She fell silent, and so did her dad. She felt him trembling, and she didn't dare look up at his face.

It was always hard to see a parent as a real person, not as the one-dimensional figure so often constructed by a child's eyes, but occasionally Iris could break through that façade. In that moment, Iris was overwhelmed by her dad's pain, struck by the loss through his eyes. He'd been there, watching through binoculars, as the lives of his children were threatened. He'd watched, helpless, as his son was overtaken by a force that was stronger than any of them.

She thought of her walks up and down that beach, the hours of searching, the hours of sand-streaked hope that her dad would never get. Because she'd done the walking for the both of them, and there was nothing left for him to do.

She squeezed tighter.

And then she remembered.

"Wait," she said. "I did find something at the beach. Yesterday. Before Caitlin and I went after Mardon. I got so distracted with everything else going on, I totally forgot to tell her."

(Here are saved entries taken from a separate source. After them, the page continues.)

-- ==== Sys2Proof/Syntax.lean ====
section
/-! DEFINITION. The commands the part takes: host accesses, firmware service of requests, and the events on its pins, ports,
lanes and clocks, one constructor per row of the table of operations and events. -/

namespace Sys2Proof

/-- Who makes a register access (R15, R118): the host through BAR0 or BAR2, or the board controller over the service port. -/
inductive Port where
  | bar0 | bar2 | service
  deriving DecidableEq, Repr

/-- A write access: its port, offset, width in bytes and value (R11, R118, R636). -/
structure HostWrite where
  port : Port
  off : Nat
  width : Nat
  value : Nat
  deriving DecidableEq, Repr


/-- What the aligner of a lane or slot finds when line 1 of a source frame arrives (R201, R210, R216, R279): of the frame that
ended with it, the lines, the interface words of a line, whether it had two fields, and its period measured against the timing plane in units of
1/3 ns; the format its ST 352 payload ID names (0 without one) and the link number it gives (0 without one); whether it was complete, and whether its
last line was invalid; and of the frame that begins, whether it is 3G level B-DL. -/
structure FrameIn where
  lines : Nat
  words : Nat
  fields : Bool
  period : Nat
  pid : Nat
  link : Nat
  complete : Bool
  lastBad : Bool
  levelB : Bool
  deriving DecidableEq, Repr

/-- A DIMM as its serial presence data describes it: capacity in GiB, ranks, whether its devices are 64 Gb, and whether it meets
every row of R246 (R247). -/
structure Dimm where
  gib : Nat
  ranks : Nat
  dense : Bool
  supported : Bool
  deriving DecidableEq, Repr

/-- Capacity, ranks and density agree (R246). -/
def Dimm.fits (d : Dimm) : Bool :=
  d.gib == (if d.dense then 128 else 64) * d.ranks && (d.ranks == 1 || d.ranks == 2)

/-- An Ethernet frame as the MAC of a port receives it (R372 to R376): its length from the destination address through the FCS,
whether a codeword of it was uncorrectable or failed to decode, whether its FCS matched, its destination address (first byte in
[47:40]) and EtherType, for an IPv4 UDP frame its source and group addresses and its destination UDP port, and the codewords
corrected and uncorrectable since the frame before (R386). -/
structure NetFrame where
  len : Nat
  code : Bool
  fcsOk : Bool
  da : BitVec 48
  etype : BitVec 16
  udp : Option (Word × Word × BitVec 16)
  corrected : Nat
  uncorrectable : Nat
  deriving DecidableEq, Repr

/-- An RTP packet of a video or ancillary flow (R402, R405, R406): its extended sequence number and timestamp, whether it belongs
to field 2, the first frame line it carries, whether its payload passes every check, and for an ancillary flow the raster position
each packet in it names, with whether the format has that position. -/
structure MediaPacket where
  seq : Nat
  rtp : Word
  field2 : Bool
  line : Nat
  good : Bool
  anc : List (Bool × Nat)
  deriving DecidableEq, Repr

/-- An RTP packet of an audio flow (R400, R401, R408): its extended sequence number, the RTP timestamp of its first sample, whether
its payload passes every check, and whether its channel status signals non-audio. -/
structure AudioPacket where
  seq : Nat
  rtp : Word
  good : Bool
  nonPcm : Bool
  deriving DecidableEq, Repr

/-- What the monitor of a reference candidate measures (R448, R450, R458): its mean offset over the window in 0.001 ppm against LO_IN,
or SD_REFCLK while LO_IN is missing, before correction, and its offset now, which a plane locked to it has; whether it was active for the
whole window; and for each plane the offset in ns that a switch to it would measure, or for a plane in START the ns until the first frame boundary it gives. -/
structure RefMeas where
  offset : Int
  present : Int
  active : Bool
  phase0 : Int
  phase1 : Int
  deriving DecidableEq, Repr

/-- One block of the audio engine (R470, R485, R505 to R507): the words of its engine inputs that come from outside it, 48 each (an
input not listed, a channel not de-embedded, on an invalid line or not received, is silent); the inputs whose channel status is marked
non-audio; the bridge ratio measured, less 1, in 2^-36; how far the lead port's control loop asks the DCO to move, and the
rate offset of each slave port that is measured, both in 0.001 ppm. -/
structure AudioBlock where
  ins : List (Nat × List Int)
  nonAudio : List Nat
  ratio : Int
  move : Nat
  rates : List (Nat × Int)
  deriving DecidableEq, Repr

Her dad extracted his hand from hers. "What was it?"

"I don't know," Iris admitted. "Some kind of shimmery patch in the air. And water droplets, I think, just hanging there."

"So something supernatural, I take it?" her dad said.

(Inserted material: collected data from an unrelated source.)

-- ==== Sys2Proof/Machine/Regs.lean ====
section
/-! DEFINITION. The register window of BAR0: every register and field of the field tables of chapters 02 to 21, with its
offset, width, access type, reset value and retention class (R12, R20, R23), as the tables give them. -/

namespace Sys2Proof.Machine

/-- The rows of R85: the warning level and, above bit 16, the reset level of each rail in mV. -/
def monDefault (m : Nat) : Nat :=
  [43254460, 43254460, 45875940, 49152790, 69469280, 65537040, 104859280, 104859280].getD m 0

Iris chewed on her fingernail. "Something not normal. At first I thought I was seeing things, but I think..." She looked up at her dad for confirmation. "I mean, I don't even know if it's still there."

Her dad nodded at her. "There's only one way to find out. Go."

"Are you sure?" Iris said. "I just got here. It can wait."

"If there's anything I've learned about these weird things in this city," he responded, "it's that they usually can't wait. I'm fine. Go."

Iris hesitated only a moment more before springing to her feet and planting a kiss on his forehead. "I'll be back soon. Keep me updated."

"Likewise," he said. She was halfway out the door when he called, "Be careful."

The warning would be stored for later use, when danger adopted a physical face. For now, Iris' heart pumped with the thrill of it.


"Pass me that, please."

Wells motioned without taking his eyes off of the microscope. Caitlin, grinding her teeth, picked up the vial he was asking for and passed it to him.

She had to hand it to the guy—as Wells in a wheelchair, he'd done a great job of pretending to enjoy actual conversation. While she wasn't looking for conversation now, the absolute smug silence of this Wells grated on her.

She hated it. She hated every part of it. Standing at one of the tables in the med bay, playing assistant to a man who knew he had total control over her. They both knew it, and it hung stagnant in the air between them. All she could do was hand over new components, write down new equations and compounds that might help them. Wells deferred to her very little, but whenever he did, his eyes pierced the weak defenses of her flesh into her mind. Truth, honest opinions, were all that she could give—she got the feeling that he would know immediately if she provided any false information.

And still, as she worked, there was a small part of her—extremely small—that doubted her new hate. Wells worked with all of the intensity and precision of a man bred from purpose. Stranded in time. Helpless.

"Dr. Snow. Epinephrine. Now."

And she was back to hating him.

She tried to breathe evenly at his tone, but inside she felt fury at his dismissiveness, his impartiality. Fury, now, for the impartiality that had killed one of her best friends.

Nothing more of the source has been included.